The problem> Could you copy the lines below exactly, leaving none out?

Provided entries: Begin

-- ==== Sys2Proof/Tests/Slice0.lean ====
section
/-! SUPPORT. The model's own tests: ill-formed terms that the checks refuse, one written-out word for every row of the
opcode table, one or two steps of every instruction with results from 95_test_vectors.md or the rules' examples, and a
witness for the hypotheses of every statement that has some. -/

namespace Sys2Proof.Tests

open Sys2Proof Sys2Proof.Machine

/-! ## Well-formedness: each check refuses an ill-formed term -/

theorem test_wf_reg : (Operand.reg 15).wellFormed = true ∧ (Operand.reg 16).wellFormed = false := by decide
theorem test_wf_byte : (Operand.byte 255).wellFormed = true ∧ (Operand.byte 256).wellFormed = false := by decide
theorem test_wf_addr : (Operand.addr 4095).wellFormed = true ∧ (Operand.addr 4096).wellFormed = false := by decide
theorem test_wf_nibble : (Operand.nibble 15).wellFormed = true ∧ (Operand.nibble 16).wellFormed = false := by decide
theorem test_wf_font_base : fontBaseFits 0x1B0 = true ∧ fontBaseFits 0x1B1 = false := by decide
theorem test_wf_font_data : fontDataFits (List.replicate 80 0) = true ∧ fontDataFits (List.replicate 79 0) = false := by
  decide
theorem test_wf_image : imageFits (List.replicate 3584 0) = true ∧ imageFits (List.replicate 3585 0) = false := by
  unfold imageFits
  rw [List.length_replicate, List.length_replicate]
  decide

/-! ## Decoding: a word for every row, written out from the encodings of 30_encoding.md R74 to R79 -/

theorem test_decode_group_0 :
    decode 0b00000000#8 0b11100000#8 = .instr .cls ∧ decode 0b00000000#8 0b11101110#8 = .instr .ret ∧
    decode 0x00#8 0x00#8 = .unknown .group0 ∧ decode 0x01#8 0xE0#8 = .unknown .group0 ∧
    decode 0x00#8 0xFF#8 = .unknown .group0 := by decide
theorem test_decode_addresses :
    decode 0b00010010#8 0b00001000#8 = .instr (.jpAddr 0x208#12) ∧
    decode 0b00100010#8 0b00010000#8 = .instr (.callAddr 0x210#12) ∧
    decode 0b10101111#8 0b11111111#8 = .instr (.ldIAddr 0xFFF#12) ∧
    decode 0b10110101#8 0b00000000#8 = .instr (.jpV0Addr 0x500#12) := by decide
theorem test_decode_bytes :
    decode 0b00111111#8 0b00000001#8 = .instr (.seVxByte 15 0x01#8) ∧
    decode 0b01000011#8 0b00010001#8 = .instr (.sneVxByte 3 0x11#8) ∧
    decode 0b01101111#8 0b10101010#8 = .instr (.ldVxByte 15 0xAA#8) ∧
    decode 0b01110000#8 0b11111111#8 = .instr (.addVxByte 0 0xFF#8) ∧
    decode 0b11000011#8 0b00001111#8 = .instr (.rndVxByte 3 0x0F#8) := by decide
theorem test_decode_group_8 :
    decode 0b10000001#8 0b00110000#8 = .instr (.ldVxVy 1 3) ∧ decode 0b10000001#8 0b00110001#8 = .instr (.orVxVy 1 3) ∧
    decode 0b10000001#8 0b00110010#8 = .instr (.andVxVy 1 3) ∧ decode 0b10000001#8 0b00110011#8 = .instr (.xorVxVy 1 3) ∧
    decode 0b10000001#8 0b00110100#8 = .instr (.addVxVy 1 3) ∧ decode 0b10000001#8 0b00110101#8 = .instr (.subVxVy 1 3) ∧
    decode 0b10000001#8 0b00110110#8 = .instr (.shrVxVy 1 3) ∧ decode 0b10000001#8 0b00110111#8 = .instr (.subnVxVy 1 3) ∧
    decode 0b10000001#8 0b00111110#8 = .instr (.shlVxVy 1 3) ∧
    decode 0x81#8 0x28#8 = .unknown .group8 ∧ decode 0x81#8 0x2F#8 = .unknown .group8 := by decide
theorem test_decode_groups_5_9_D :
    decode 0b01010001#8 0b00100000#8 = .instr (.seVxVy 1 2) ∧ decode 0b10010001#8 0b00100000#8 = .instr (.sneVxVy 1 2) ∧
    decode 0x51#8 0x21#8 = .unknown .group5 ∧ decode 0x91#8 0x21#8 = .unknown .group9 ∧
    decode 0b11010001#8 0b00101111#8 = .instr (.drwVxVyNibble 1 2 0xF#4) ∧
    decode 0b11010001#8 0b00100000#8 = .instr (.drwVxVyNibble 1 2 0x0#4) := by decide
theorem test_decode_group_E :
    decode 0b11100001#8 0b10011110#8 = .instr (.skpVx 1) ∧ decode 0b11100001#8 0b10100001#8 = .instr (.sknpVx 1) ∧
    decode 0xE1#8 0xA2#8 = .unknown .groupE := by decide
theorem test_decode_group_F :
    decode 0b11111011#8 0b00000111#8 = .instr (.ldVxDT 11) ∧ decode 0b11110011#8 0b00001010#8 = .instr (.ldVxK 3) ∧
    decode 0b11111010#8 0b00010101#8 = .instr (.ldDTVx 10) ∧ decode 0b11110010#8 0b00011000#8 = .instr (.ldSTVx 2) ∧
    decode 0b11110101#8 0b00011110#8 = .instr (.addIVx 5) ∧ decode 0b11110000#8 0b00101001#8 = .instr (.ldFVx 0) ∧
    decode 0b11111010#8 0b00110011#8 = .instr (.ldBVx 10) ∧ decode 0b11110011#8 0b01010101#8 = .instr (.ldMemIVx 3) ∧
    decode 0b11110010#8 0b01100101#8 = .instr (.ldVxMemI 2) ∧ decode 0xF3#8 0x75#8 = .unknown .groupF := by decide
theorem test_decode_table_word :
    decodeTableWord 16 0x8125 = some (.subVxVy 1 2) ∧ decodeTableWord 16 0x00E0 = some .cls ∧
    decodeTableWord 16 0x5121 = none := by decide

Provided entries: End

Output of the exercise>
-- ==== Sys2Proof/Tests/Slice0.lean ====
section
/-! SUPPORT. The model's own tests: ill-formed terms that the checks refuse, one written-out word for every row of the
opcode table, one or two steps of every instruction with results from 95_test_vectors.md or the rules' examples, and a
witness for the hypotheses of every statement that has some. -/

namespace Sys2Proof.Tests

open Sys2Proof Sys2Proof.Machine

/-! ## Well-formedness: each check refuses an ill-formed term -/

theorem test_wf_reg : (Operand.reg 15).wellFormed = true ∧ (Operand.reg 16).wellFormed = false := by decide
theorem test_wf_byte : (Operand.byte 255).wellFormed = true ∧ (Operand.byte 256).wellFormed = false := by decide
theorem test_wf_addr : (Operand.addr 4095).wellFormed = true ∧ (Operand.addr 4096).wellFormed = false := by decide
theorem test_wf_nibble : (Operand.nibble 15).wellFormed = true ∧ (Operand.nibble 16).wellFormed = false := by decide
theorem test_wf_font_base : fontBaseFits 0x1B0 = true ∧ fontBaseFits 0x1B1 = false := by decide
theorem test_wf_font_data : fontDataFits (List.replicate 80 0) = true ∧ fontDataFits (List.replicate 79 0) = false := by
  decide
theorem test_wf_image : imageFits (List.replicate 3584 0) = true ∧ imageFits (List.replicate 3585 0) = false := by
  unfold imageFits
  rw [List.length_replicate, List.length_replicate]
  decide

/-! ## Decoding: a word for every row, written out from the encodings of 30_encoding.md R74 to R79 -/

theorem test_decode_group_0 :
    decode 0b00000000#8 0b11100000#8 = .instr .cls ∧ decode 0b00000000#8 0b11101110#8 = .instr .ret ∧
    decode 0x00#8 0x00#8 = .unknown .group0 ∧ decode 0x01#8 0xE0#8 = .unknown .group0 ∧
    decode 0x00#8 0xFF#8 = .unknown .group0 := by decide
theorem test_decode_addresses :
    decode 0b00010010#8 0b00001000#8 = .instr (.jpAddr 0x208#12) ∧
    decode 0b00100010#8 0b00010000#8 = .instr (.callAddr 0x210#12) ∧
    decode 0b10101111#8 0b11111111#8 = .instr (.ldIAddr 0xFFF#12) ∧
    decode 0b10110101#8 0b00000000#8 = .instr (.jpV0Addr 0x500#12) := by decide
theorem test_decode_bytes :
    decode 0b00111111#8 0b00000001#8 = .instr (.seVxByte 15 0x01#8) ∧
    decode 0b01000011#8 0b00010001#8 = .instr (.sneVxByte 3 0x11#8) ∧
    decode 0b01101111#8 0b10101010#8 = .instr (.ldVxByte 15 0xAA#8) ∧
    decode 0b01110000#8 0b11111111#8 = .instr (.addVxByte 0 0xFF#8) ∧
    decode 0b11000011#8 0b00001111#8 = .instr (.rndVxByte 3 0x0F#8) := by decide
theorem test_decode_group_8 :
    decode 0b10000001#8 0b00110000#8 = .instr (.ldVxVy 1 3) ∧ decode 0b10000001#8 0b00110001#8 = .instr (.orVxVy 1 3) ∧
    decode 0b10000001#8 0b00110010#8 = .instr (.andVxVy 1 3) ∧ decode 0b10000001#8 0b00110011#8 = .instr (.xorVxVy 1 3) ∧
    decode 0b10000001#8 0b00110100#8 = .instr (.addVxVy 1 3) ∧ decode 0b10000001#8 0b00110101#8 = .instr (.subVxVy 1 3) ∧
    decode 0b10000001#8 0b00110110#8 = .instr (.shrVxVy 1 3) ∧ decode 0b10000001#8 0b00110111#8 = .instr (.subnVxVy 1 3) ∧
    decode 0b10000001#8 0b00111110#8 = .instr (.shlVxVy 1 3) ∧
    decode 0x81#8 0x28#8 = .unknown .group8 ∧ decode 0x81#8 0x2F#8 = .unknown .group8 := by decide
theorem test_decode_groups_5_9_D :
    decode 0b01010001#8 0b00100000#8 = .instr (.seVxVy 1 2) ∧ decode 0b10010001#8 0b00100000#8 = .instr (.sneVxVy 1 2) ∧
    decode 0x51#8 0x21#8 = .unknown .group5 ∧ decode 0x91#8 0x21#8 = .unknown .group9 ∧
    decode 0b11010001#8 0b00101111#8 = .instr (.drwVxVyNibble 1 2 0xF#4) ∧
    decode 0b11010001#8 0b00100000#8 = .instr (.drwVxVyNibble 1 2 0x0#4) := by decide
theorem test_decode_group_E :
    decode 0b11100001#8 0b10011110#8 = .instr (.skpVx 1) ∧ decode 0b11100001#8 0b10100001#8 = .instr (.sknpVx 1) ∧
    decode 0xE1#8 0xA2#8 = .unknown .groupE := by decide
theorem test_decode_group_F :
    decode 0b11111011#8 0b00000111#8 = .instr (.ldVxDT 11) ∧ decode 0b11110011#8 0b00001010#8 = .instr (.ldVxK 3) ∧
    decode 0b11111010#8 0b00010101#8 = .instr (.ldDTVx 10) ∧ decode 0b11110010#8 0b00011000#8 = .instr (.ldSTVx 2) ∧
    decode 0b11110101#8 0b00011110#8 = .instr (.addIVx 5) ∧ decode 0b11110000#8 0b00101001#8 = .instr (.ldFVx 0) ∧
    decode 0b11111010#8 0b00110011#8 = .instr (.ldBVx 10) ∧ decode 0b11110011#8 0b01010101#8 = .instr (.ldMemIVx 3) ∧
    decode 0b11110010#8 0b01100101#8 = .instr (.ldVxMemI 2) ∧ decode 0xF3#8 0x75#8 = .unknown .groupF := by decide
theorem test_decode_table_word :
    decodeTableWord 16 0x8125 = some (.subVxVy 1 2) ∧ decodeTableWord 16 0x00E0 = some .cls ∧
    decodeTableWord 16 0x5121 = none := by decide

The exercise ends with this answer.